The case itself is a fairly straightforward application of the equitable relief factors arising from an approximately $7,000 reported liability attributable to the withdrawal of funds from Mrs. Fatty’s retirement account. At the time the then-married Mr. and Mrs. Fatty used the money to pay for expenses associated with the purchase a house. They later divorced, and pursuant to the divorce agreement Mrs. Fatty, who retained ownership of the home, was responsible for the tax liability.

Despite Mr. and Mrs. Fatty entering into and complying with an installment agreement (with Mrs. Fatty paying the monthly amounts) Mr. Fatty sought relief from the joint and several liability. Mrs. Fatty intervened and the case went to trial.

In normal deficiency cases, and in innocent spouse cases prior to the TFA changes, at trial, Mr. Fatty would have the opportunity to testify and introduce other evidence. In setting up the opinion, Judge Holmes summarized the TFA changes:

Until recently, the scope of review in a Tax Court case involving a request for innocent spouse relief is also de novo. People would come, they’d introduce evidence, and I as a judge would look at it with fresh eyes. Congress has more recently changed that scope of review. Now I am supposed to look at what is called the administrative record. The administrative record consists of all the documents and the evidence that the IRS looked at when Mr. Fatty first applied for relief.

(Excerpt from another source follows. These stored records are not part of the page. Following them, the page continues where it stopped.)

/-- The barrier of a global entry (R385, R386), checked with atomic rights under the entry's region; of the target's access table, which
R446 has admit a requester's reads and writes, it asks those two (log entry 70). -/
def iatReach (w : Who) (addr : Nat) : M Loc := do
  let s ← getS
  if (s.region? w.region).isNone then trapM .bufowner
  if addr % 16 != 0 then trapM .misalign
  let x ← locate w addr 16 .atomic
  matCheck w x.pa .nmu
  sealCheck x.pa x.enc
  M.whenB (isMain x.pa) (lapseGate w.basin (lineOf (keyOf x.pa)) w.region)
  match targetOf x.pa with
  | .hbm _ => pure (globalLoc x.pa)
  | .cxl _ | .sysmem => if x.dev then trapM .bufrights else pure (globalLoc x.pa)
  | _ => trapM .bufrights

/-- MSIX_ARRIVAL (R386): port 16 stands for the part's own store or load to the window, which its target's MAT has admitted. -/
def execMsixArrival (port requester offset size : Nat) (s : State) : Host.Outcome State Fault Refusal :=
  let pa := 0xFFFFF00000000 + offset % 2 ^ 32
  let master := endpointMaster port requester noPasid
  -- the requester's earlier writes come first (R152)
  if port < 16 && (s.later ++ s.agenda).any (fun e => match e with
      | .endpointRequest p r pasid kind _ _ _ => p == port && r == requester && noPasid ≤ pasid && kind % 8 == 1
      | _ => false) then .next (s.defer (.msixArrival port requester offset size))
  else if port < 16 && !s.matAdmits 0 13 master pa 2 then .next (s.logDenial 0 13 master pa 1)
  else if !bit (s.reg 0 .iatbase) 63 || size != 4 || offset % 4 != 0 || 2 ^ 18 ≤ offset then .next s.iatDrop
  else
    let i := offset / 4
    let e := s.paNat (s.iatBase + 32 * i) 32
    if iatBad e requester then .next s.iatDrop
    else
      let count := bits e 108 16
      let region := bits e 88 20
      if bit e 126 then
        let h : Held := { entry := i, launch := bits e 160 32, wix := bits e 128 32, addr := bits e 192 24, count := count,
                          region := region }
        match s.heldTry h with
        | some t => .next t
        | none =>
          let b := basinOf (((s.wgs.find? fun p => p.2.launch == h.launch && p.2.wix == h.wix).map (·.2.core)).getD 0)
          if (s.basin b).held.length < 4096 then .next (s.updBasin b fun x => { x with held := x.held ++ [h] })
          else .next (s.iatLost i count)
      else
        let w : Who := { region := region, master := if port < 16 then master else Who.dispatcher region 0 false |>.master, basin := 0,
                         core := none, sup := region == 0, queued := true }
        let go : M (Option Nat) := do
          let l ← iatReach w (bits e 192 64)
          barArrive l count
        match go.outcome s with
        | (.ok (some _), t) => .next t
        | (.error (.stall _), t) => .next (t.defer (.msixArrival port requester offset size))
        | (.ok none, t) | (.error _, t) => .next (t.iatLost i count)

/-- The length of a lease that a peer module asks for (R92): its own region's, within the range (log entry 48). -/
def State.peerLen (s : State) (write : Bool) : Nat × State :=
  let (k, s) := s.takeFree
  (if write then clampTime (Config.peerLease k) 1000 10000000 20000 else clampTime (Config.peerLease k) 100 1000000 2000, s)

/-- Grant a peer module a lease on a line, if the home grants any (R92, R98): whether it did. -/
def peerLease (peer l : Nat) (write : Bool) : M Bool := do
  let home := homeOf (lineKey l)
  clearLeases l write (some (4, peer))
  modS fun s => s.recallAll home l (!write)
  let s ← getS
  let held := (s.basin home).leases.any fun q => q.hclass == 4 && q.holder == peer && q.line == l
  if s.drifting home || (!held && s.leasesFull l) || (write && s.watched l) then pure false
  else do
    M.whenB write (dxGate l)
    M.whenB write (exhaustGate (lineKey l))
    let (len, t) := (← getS).peerLen write
    modS fun _ => t
    let g : Lease := { hclass := 4, holder := peer, line := l, write := write, expiry := s.time + len + bits (s.reg home .lguard) 0 14,
                       region := 0 }
    modS fun s =>
      let s := if write then s.dirtyForExecute l else s
      s.updBasin home fun x => { x with leases := g :: x.leases.filter fun q => !(q.hclass == 4 && q.holder == peer && q.line == l) }
    pure true

/-- NTB_PEER_REQUEST (R40, R92, R418): kinds 0 to 4 as for an endpoint, 5 a read lease, 6 a write lease of the line.  A refusal is an
error completion (R46), without a target entered in the error log of the address's home, basin 0 where it has none (log entry 69); a line
without a lease is answered with status 5. -/
def execNtbPeerRequest (peer address kind size value : Nat) (s : State) : Host.Outcome State Fault Refusal :=
  let size := if 5 ≤ kind then 128 else size
  let home := homeOf (keyOf address)
  if 6 < kind || (if 5 ≤ kind then address % 128 != 0 || !isMain address else !outsideOk kind address size) then .next s
  else
    let w : Who := { region := 0, master := 4 * 2 ^ 44 + peer % 2 ^ 18, basin := home, core := none, sup := true }
    let v := { engineVia (22 * home) 0 (2 ^ 42 + peer) with peer := some (peer % 2 ^ 18) }
    let go : M (Nat × Nat) := do
      matCheck w address (if kind == 5 then .load else if kind == 6 then .store else outsideKind kind)
      let s ← getS
      unsealed address
      if s.lapsedFor home 4 (peer % 2 ^ 18) 0 then err .down
      if 5 ≤ kind then do
        let granted ← peerLease (peer % 2 ^ 18) (lineOf (keyOf address)) (kind == 6)
        let (bs, bad) ← agentReadN address 128 v.except
        if bad then err .poison
        pure (if granted then 0 else 5, bytesToNat bs)
      else do
        let x : Xlat := { pa := address, h := address, dev := !isMain address, check := false, g := false, enc := false, badKey := false,
                          por := false }
        let d ← outsideAccess w v x kind size value
        pure (0, d)
    match (wholeUnit go).outcome s with
    | (.ok (st, d), t) => .next (if kind == 1 then t else t.reply 16 peer st d)
    | (.error (.stall _), t) | (.error (.feb _ _), t) =>
      .next (t.defer (.ntbPeerRequest peer address kind size value))
    | (.error _, t) => .next (t.reply 16 peer 2 0)

end Sys2Proof.Machine
end

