-- ==== Sys2Proof/Reference/Engine.lean ====
section
/-! DEFINITION. What statements say of the commands a group gives the engines: how a command is issued and numbered, what each
queues, and the answers of launches, tasks and collectives. -/
namespace Sys2Proof.Machine

/-- A command's operands are read once and the group's earlier stores are visible at its issue scope, the default one or a wider XM
scope (R147, R369). -/
def CommandStart (x : Iss) (l : Nat) (os : List (Operand × Bool)) (scope : Nat) (s : State) (vs : List (List Word)) (u : State) : Prop :=
  ∃ m, readOps x l os s = .ok vs m ∧ waitRelease x.gid (max scope (x.scope - 1)) m = .ok () u

/-- A command takes the next number of a workgroup timeline, and what its threads did before is passed to who sees it complete
(R132, R148, R369). -/
def Numbered (x : Iss) (lanes : List Nat) (tl : Nat) (a : State) (n : Nat) (b : State) : Prop :=
  ∃ g, a.group? x.gid = some g ∧ n = (a.issueTl g.wg tl).1 ∧
    b = lanes.foldl (fun s l => s.releaseAt x.gid l (tlLoc g.wg tl n) 2 true) (a.issueTl g.wg tl).2

/-- The number is written to the completion operand of every thread (R346, R369). -/
def NumberTo (x : Iss) (lanes : List Nat) (c : BitVec 7) (n : Nat) (a b : State) : Prop :=
  writeAll x lanes (oOut .comp c 2) [regWord (BitVec.ofNat 32 n), regWord (BitVec.ofNat 32 (n / 2 ^ 32))] a = .ok () b

/-- A status and a command number are answered (R388, R390, R391). -/
def Answered (x : Iss) (lanes : List Nat) (st c : BitVec 7) (v n : Nat) (a b : State) : Prop :=
  ∃ m, writeAll x lanes (oOut .sOneD st 1) [regWord (BitVec.ofNat 32 v)] a = .ok () m ∧ NumberTo x lanes c n m b

/-- A 64-bit field of a pair, low word first. -/
def pairOf (ws : List Word) (k : Nat) : DWord := ws.getD (2 * k + 1) 0#32 ++ ws.getD (2 * k) 0#32

/-- The workgroup holds its core's matrix engine, or takes it in its initial state when it is free and no other workgroup waits for
it first (R344). -/
def Claimed (x : Iss) (a b : State) : Prop :=
  ∃ g, a.group? x.gid = some g ∧
    let e := (a.core g.core).mxe
    if e.holder = some g.wg then b = a
    else e.holder = none ∧ e.waiters.headD g.wg = g.wg ∧ b = a.mxClaim g.core g.wg

/-- A matrix command joins the queue, which has room (R346): `made` gives it from the state in which it is queued. -/
def QueuedMatrix (x : Iss) (lanes : List Nat) (c : BitVec 7) (made : Group → State → MxCmd → State → Prop) (s u : State) : Prop :=
  ∃ m m1 g q m2 n m3, Claimed x s m ∧ waitRelease x.gid (max 1 (x.scope - 1)) m = .ok () m1 ∧ m1.group? x.gid = some g ∧
    (m1.core g.core).mxe.queue.length < 16 ∧ made g m1 q m2 ∧
    Numbered x lanes 0 (if q.isStream && !q.resumed then
      m2.updGroup x.gid fun g => { g with stopped := none, stoppedStatus := 0 } else m2) n m3 ∧
    NumberTo x lanes c n (m3.updMxe g.core fun e => { e with queue := e.queue ++ [{ q with num := n, issued := m3.time }] }) u

/-- WLOAD (R350): base, stride and configuration from four words, the scales' handle where one is given. -/
def WloadMade (t : BitVec 1) (d b : BitVec 7) (x : Iss) (g : Group) (m : State) (q : MxCmd) (m2 : State) : Prop :=
  ∃ vs, readOps x (x.lanes.headD 0) [(oIn .sQuad d 4, false), (oIn .sPairZ b 2, true)] m = .ok vs m2 ∧
    let ws := vs.getD 0 []
    q = { freshMx x .wload (m.regionOf g) with
            tr := t == 1#1, base := pairOf ws 0, stride := (ws.getD 2 0#32).toNat, cfg := ws.getD 3 0#32,
            scale := if b = 120#7 then none else some (pairOf (vs.getD 1 []) 0) }

/-- WSWAP and ACLR of all rows (R351, R359), and ACLR of the rows a word names. -/
def PlainMade (kind : MxKind) (x : Iss) (g : Group) (m : State) (q : MxCmd) (m2 : State) : Prop :=
  q = freshMx x kind (m.regionOf g) ∧ m2 = m
def RowsMade (a : BitVec 7) (x : Iss) (g : Group) (m : State) (q : MxCmd) (m2 : State) : Prop :=
  ∃ vs, readOps x (x.lanes.headD 0) [(oIn .sOne a 1, false)] m = .ok vs m2 ∧
    q = { freshMx x .aclr (m.regionOf g) with tr := true, cfg := (vs.getD 0 []).getD 0 0#32 }

/-- MXRES (R357): the stopped command of the group goes on, or a command that fails for want of one. -/
def ResumeMade (x : Iss) (g : Group) (m : State) (q : MxCmd) (m2 : State) : Prop :=
  m2 = m ∧ q = match g.stopped with
    | some p => { p with resumed := true, started := false, park := none, status := none, unit := none, ue := false }
    | none => freshMx x .bad (m.regionOf g)

/-- MMA, MMAX and AST (R354, R360): every active thread's handle, stride and configuration from the uniform pair. -/
def StreamIssue (kind : MxKind) (h : BitVec 3) (v sc c : BitVec 7) (mode : Iss → Group → BitVec 32 → Nat) (x : Iss) (s u : State) : Prop :=
  ∃ vs m, Gathers (fun l p ws q => readOps x l [(oIn .vPair v 2, true), (oIn .sPair sc 2, false)] p = .ok ws q) x.act s vs m ∧
    if x.act = [] then u = m
    else QueuedMatrix x x.act c (fun g m1 q m2 => m2 = m1 ∧
      let ws := ((vs.map (·.2)).headD []).getD 1 []
      q = { freshMx x kind (m1.regionOf g) with
              rows := h.toNat + 1, stride := (ws.getD 0 0#32).toNat, cfg := ws.getD 1 0#32, lanes := maskOfLanes x.act,
              handles := vs.map fun p => (p.1, pairOf (p.2.getD 0 []) 0), mode := mode x g (ws.getD 1 0#32) }) m u

/-- The rounding mode of AST (R360): XM's, else the configuration's, else FPCTL's. -/
def drainMode (x : Iss) (g : Group) (cfg : BitVec 32) : Nat :=
  if x.rm ≠ 0 then x.rm else if cfg.extractLsb' 4 3 = 0#3 then (g.fpctl.extractLsb' 0 3).toNat else (cfg.extractLsb' 4 3).toNat

/-- The engine stands idle for its holder (R361, R362, R366): nothing queued, the first command parked, or every command queued since a
lane began to execute its instruction. -/
def MatrixIdle (x : Iss) (l : Nat) (a b : State) : Prop :=
  Claimed x a b ∧ ∃ g t, b.group? x.gid = some g ∧ b.thread? x.gid l = some t ∧
    ((b.core g.core).mxe.queue.head?.all fun q => q.park.isSome || t.execution x.time ≤ q.issued) = true

/-- The element an index names (R361): its row and column, which lie in the store, and the lowest bit of the piece. -/
def PieceAt (e : Mxe) (ix : BitVec 32) (row col low : Nat) : Prop :=
  col = (ix.extractLsb' 0 8).toNat ∧ row = (ix.extractLsb' 8 8).toNat ∧ (e.f64 = true → row < 128 ∧ col < 128) ∧
    low = if e.f64 then 96 * (ix.extractLsb' 16 2).toNat else 0

/-- One lane of ARD (R361): 96 bits of the element, poison for one whose value is lost, and the flags of its row. -/
def LaneArd (d i : BitVec 7) (x : Iss) (l : Nat) (a b : State) : Prop :=
  ∃ m vs m1 g row col low, MatrixIdle x l a m ∧ readOps x l [(oIn .index i 1, false)] m = .ok vs m1 ∧ m1.group? x.gid = some g ∧
    let e := (m1.core g.core).mxe
    PieceAt e ((vs.getD 0 []).getD 0 0#32) row col low ∧
    let v : BitVec 96 := (BitVec.ofInt e.width ((e.row row).getD col 0)).extractLsb' low 96
    writeDst x l (oOut .vQuad d 4) ((if e.badEl.contains (row * 256 + col) then List.replicate 3 { val := 0#32, res := 0x7F#7 }
        else [regWord (v.extractLsb' 0 32), regWord (v.extractLsb' 32 32), regWord (v.extractLsb' 64 32)]) ++
      [regWord (BitVec.ofNat 32 (e.rowFlags row))]) [] m1 = .ok () b

/-- One lane of AWR (R361): 96 bits of the element written, it and its row's flags being what software says. -/
def LaneAwr (d i : BitVec 7) (x : Iss) (l : Nat) (a b : State) : Prop :=
  ∃ m vs m1 g row col low, MatrixIdle x l a m ∧ readOps x l [(oIn .vQuad d 4, false), (oIn .index i 1, false)] m = .ok vs m1 ∧
    m1.group? x.gid = some g ∧
    let e := (m1.core g.core).mxe
    let ws := vs.getD 0 []
    PieceAt e ((vs.getD 1 []).getD 0 0#32) row col low ∧
    let old : BitVec e.width := BitVec.ofInt e.width ((e.row row).getD col 0)
    let piece : BitVec 96 := ws.getD 2 0#32 ++ ws.getD 1 0#32 ++ ws.getD 0 0#32
    let new : BitVec e.width := (old &&& ~~~((BitVec.allOnes 96).setWidth e.width <<< low)) ||| (piece.setWidth e.width <<< low)
    b = m1.updMxe g.core fun e =>
      let e := (e.setRow row ((e.row row).set col new.toInt)).setFlags row ((ws.getD 3 0#32).extractLsb' 0 3).toNat
      { e with bound := e.bound.filter (· != row * 256 + col), badEl := e.badEl.filter (· != row * 256 + col) }

/-- MXCFG with a word it accepts (R362): the engine released, parked commands ended ABORTED; or the store emptied, its mode and anchor
set. -/
def MxcfgEffect (a : BitVec 7) (x : Iss) (s u : State) : Prop :=
  ∃ vs m m1 g, readOps x (x.lanes.headD 0) [(oIn .sOne a 1, false)] s = .ok vs m ∧ MatrixIdle x (x.lanes.headD 0) m m1 ∧ m1.group? x.gid = some g ∧
    let w := (vs.getD 0 []).getD 0 0#32
    let m2 := m1.updGroup x.gid fun g => { g with stopped := none, stoppedStatus := 0 }
    mxcfgBad w.toNat = false ∧
    u = if w.msb then ((m2.core g.core).mxe.queue.foldl (fun s q => s.mxDone g.core q 6) m2).mxRelease g.core
      else m2.updMxe g.core fun e => { e with
        f64 := w.getLsbD 30
        anchor := if w.getLsbD 29 then BitVec.ofNat 10 (defaultAnchor (w.extractLsb' 20 4).toNat (w.extractLsb' 16 4).toNat)
          else w.extractLsb' 0 10
        store := [], rows := [], bound := [], badEl := [] }

/-- MXSTAT (R363): a word of the holder's engine; the third one's read clears the drain flags and the first failed command. -/
def MxstatEffect (sel d : BitVec 7) (x : Iss) (s u : State) : Prop :=
  ∃ g m, s.group? x.gid = some g ∧
    writeVals x (x.lanes.headD 0) (oOut .sOne d 1) [BitVec.ofNat 32 (mxstatWord s g sel.toNat)] [] s = .ok () m ∧
    u = if sel = 3#7 ∧ (m.core g.core).mxe.holder = some g.wg then
      m.updMxe g.core fun e => { e with drain := 0#5, errStat := 0, errCmd := 0 } else m

/-- STRM (R372 to R375): the stream bound before ends; a bad descriptor completes BADCMD at once, a good one is bound to the queue. -/
def StrmEffect (q b c : BitVec 7) (x : Iss) (s u : State) : Prop :=
  ∃ vs m m1, CommandStart x (x.act.headD 0) [(oIn .desc b 8, false)] 1 s vs m ∧ endStream x q.toNat m = .ok () m1 ∧
    let desc := (List.range 4).map (pairOf (vs.getD 0 []))
    let n := (m1.issueStream x.gid).1
    let m2 := x.act.foldl (fun s l => s.releaseAt x.gid l (tlLoc x.gid 2 n) 2 true) (m1.issueStream x.gid).2
    NumberTo x x.act c n (if streamBad desc then
        (m2.updGroup x.gid fun g => { g with tl2 := g.tl2.complete n 2 0 0 m2.time }).updQueue x.gid q.toNat
          fun k => { k with status := 2, dir := false }
      else m2.bindStream x.gid q.toNat n desc) u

Judge Holmes also explained the two exceptions to the TFA record rule:

I am supposed to look only at the administrative record, with two exceptions. And those two exceptions are evidence that is newly discovered or evidence that was previously unavailable. This is a change in the law, and the Fattys are one of the first cases to come after this change in the law.

Here is where the opinion gets interesting. As I mentioned, the TFA does little to expand upon what either exception means.  As a practical matter, these exceptions will likely be important, especially with pro se taxpayers who may fail to develop a case before the centralized and correspondence based IRS innocent spouse unit.

In Fatty, Judge Holmes takes a very generous view of  the meaning of otherwise unavailable, offering one approach that takes into account the absence of trial like procedures in IS administrative determinations:

However, in this particular case, I just assumed that testimony given under oath and subject to cross-examination, like the testimony given by both Mr. and Mrs. Fatty, is this newly available evidence, because when Mr. Fatty applied for innocent spouse relief, he wasn’t able to give sworn testimony and neither he nor his wife were subject to cross-examination

This approach, if adopted in other cases, leaves open the possibility for witness testimony, given the absence of sworn testimony and the right of cross examination in administrative IS determinations.  

To be sure, it is hard to read too much into this: this is just a bench opinion in an S case and the language discussing the exception is a bit garbled. Judge Holmes notes the limits: “As I said, I’m not deciding this for all cases in the future. This is an S case.” Yet for practitioners this is an important early development. It provides a convincing approach to allow parties to testify despite the TFA record rule limiting the scope to the record below. We will see if the Tax Court adopts it, or whether other Tax Court judges apply it in future nonprecedential opinions.

What about the Fattys’ case? As with many Judge Holmes opinions he transparently discusses his approach, which is refreshing in a case implicating a multi-factor balancing test.

What I look at, and what I think is the appropriate fulcrum, is the extent to which the economic immunity of a household that files a joint return has been broken down by the actions of the non-requesting spouse in a way that didn’t allow the requesting spouse’s reasonable exit from having joint returns and a joint liability.

The opinion notes that the parties equally enjoyed the benefits of the income and explains that the IRS is not bound by the parties’ divorce agreement. After walking through the factors and emphasizing that Mr. Fatty had remedies under state law if Mrs. Fatty failed to pay on the agreement and the IRS collected from him, Judge Holmes held that Mr. Fatty was not entitled to relief.